For non extent iterators, we return the first key >= iter->pos; for extent iterators, we return the first key strictly greater than iter->pos. Right now this is handled by btree_iter_search_key(). This is because when we're iterating over extents we want the first extent that covers the range starting at iter->pos.

For iterating backwards, we have peek_prev() that returns the first key <= iter->pos.
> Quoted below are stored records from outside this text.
-- ==== Sys2Proof/Machine/Operands.lean ====
section
/-! DEFINITION. Operands: the ranges of cue operands (TABLE XXXVII, TABLE XXXVIII, R85, R176) and of
order operands (13.1, R97), which turn raw bytes into typed actions. -/

namespace Sys2Proof.Machine

/-- A byte as a number below `n`, when it is one. -/
def finOf (n : Nat) (b : Byte) : Option (Fin n) :=
  if h : b.toNat < n then some ⟨b.toNat, h⟩ else none

/-- A byte as a two-valued code: 00h false, 01h true. -/
def boolOf (b : Byte) : Option Bool :=
  if b = 0#8 then some false else if b = 1#8 then some true else none

/-- The voice that a code names (13.1, R176). -/
def voiceOf (b : Byte) : Option Voice :=
  if b = 0#8 then some .a else if b = 1#8 then some .b else none

/-- A cue whose operands lie in their ranges. -/
inductive Act where
  | fade (channel : Fin 16) (target duration : Nat)
  | cycle (channel : Fin 16) (table : Fin 4) (blend : Nat)
  | clip (voice : Voice) (clip : Fin 256) (cut : Bool)
  | silence (voice : Voice)
  | move (axis : Fin 4) (target : Int) (profile : Fin 4)
  | home (axis : Fin 4)
  | flag (flag : Fin 4) (value : Bool)
  | announce (cue : Byte) (delay : Nat)
  | direct (station : Fin 32) (scene : Fin 64) (delay : Nat)
  | start (scene : Fin 64)
  | await (kind : AwaitKind) (timeout : Nat) (onEnd : Bool)
deriving DecidableEq, Repr

/-- The await that a kind code and two operand bytes name (R175, R176). -/
def awaitOf (kind op1 op2 : Byte) : Option AwaitKind :=
  match kind.toNat with
  | 0 =>
    match finOf 32 op1 with
    | some st =>
      if op2 &&& 0xEC#8 = 0#8 then
        some (.peerFlag st ⟨op2.toNat % 4, Nat.mod_lt _ (by decide)⟩ (op2.getLsbD 4))
      else none
    | none => none
  | 1 => (voiceOf op1).map .voiceIdle
  | 2 => (finOf 4 op1).map .axisIdle
  | 3 =>
    match finOf 4 op1, boolOf op2 with
    | some g, some idle => some (.presence g (!idle))
    | _, _ => none
  | _ => none

/-- The typed action of a cue; none for an unknown action or an operand outside its range (R85). -/
def actOf : Cue → Option Act
  | .fade ch target duration => (finOf 16 ch).map fun c => .fade c target.toNat duration.toNat
  | .cycle ch table blend =>
    match finOf 16 ch, finOf 4 table with
    | some c, some t => some (.cycle c t blend.toNat)
    | _, _ => none
  | .clip voice clip mode =>
    match voiceOf voice, boolOf mode with
    | some v, some cut => some (.clip v ⟨clip.toNat, clip.isLt⟩ cut)
    | _, _ => none
  | .silence voice => (voiceOf voice).map .silence
  | .move axis target profile =>
    match finOf 4 axis, finOf 4 profile with
    | some a, some k => some (.move a target.toInt k)
    | _, _ => none
  | .home axis => (finOf 4 axis).map .home
  | .flag flag value =>
    match finOf 4 flag, boolOf value with
    | some f, some b => some (.flag f b)
    | _, _ => none
  | .announce cue delay => some (.announce cue delay.toNat)
  | .direct station scene delay =>
    match finOf 32 station, finOf 64 scene with
    | some st, some n => some (.direct st n delay.toNat)
    | _, _ => none
  | .start scene => (finOf 64 scene).map .start
  | .await kind op1 op2 timeout onTimeout =>
    match awaitOf kind op1 op2, boolOf onTimeout with
    | some k, some e => some (.await k timeout.toNat e)
    | _, _ => none
  | .unknown _ => none

/-- The claim-table place whose resource an action needs (TABLE XXXVII). -/
def Act.needs : Act → Option (Fin 6)
  | .clip v _ _ => some (voicePlace v)
  | .silence v => some (voicePlace v)
  | .move a _ _ => some (axisPlace a)
  | .home a => some (axisPlace a)
  | _ => none

/-! ### Orders -/

/-- The code of an order kind (13.1). -/
def OrderKind.code : OrderKind → Byte
  | .start => 1#8
  | .stop => 2#8
  | .stopAll => 3#8
  | .setFlag => 4#8
  | .hold => 5#8
  | .query => 6#8
  | .clearFaults => 7#8
  | .restart => 8#8

/-- An order whose operands lie in their ranges (TABLE XL). -/
inductive Order where
  | start (scene : Fin 64)
  | stop (scene : Fin 64)
  | stopAll
  | setFlag (flag : Fin 4) (value : Bool)
  | hold (on : Bool)
  | query (page part : Nat)
  | clearFaults
  | restart
deriving DecidableEq, Repr

/-- The order that a kind and its operand bytes make; none when their count differs from the table or
one is out of its range (R174). -/
def orderOf (kind : OrderKind) (ops : List Byte) : Option Order :=
  match kind, ops with
  | .start, [n] => (finOf 64 n).map .start
  | .stop, [n] => (finOf 64 n).map .stop
  | .stopAll, [] => some .stopAll
  | .setFlag, [f, v] =>
    match finOf 4 f, boolOf v with
    | some f, some b => some (.setFlag f b)
    | _, _ => none
  | .hold, [v] => (boolOf v).map .hold
  | .query, [sel] =>
    if sel.toNat % 32 ≤ 20 then some (.query (sel.toNat % 32) (sel.toNat / 32)) else none
  | .clearFaults, [] => some .clearFaults
  | .restart, [] => some .restart
  | _, _ => none

end Sys2Proof.Machine
end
Note: when using peek_prev() for extents, it's the same search condition as for non extents - first key <= iter->pos.

Also: we need iter->pos to correspond to and be consistent what the rest of the iterator physically points to.

So we want two different notions of iterator position:

  • One

Extents:

When returning an extent, iter.pos will typically be updated to point to the start of the extent we're returning (which is not the key the extent is indexed by; extents are indexed by where they end, not where they start).

This may mean that when we return an extent, the leaf btree node iterator won't necessarily point to the key we're returning - due to our #1 invariant, and the possible existence of whiteouts (that we filter out when iterating and don't return to user code).

Additionally, iter.pos won't be updated to point to the start of the extent we're returning when that would move iter.pos backwards (unless we're actually iterating backwards); this is because user code wants to see a monotonically increasing iterator position (as user code often uses iter.pos to track how far we've gotten/how much work we have to do).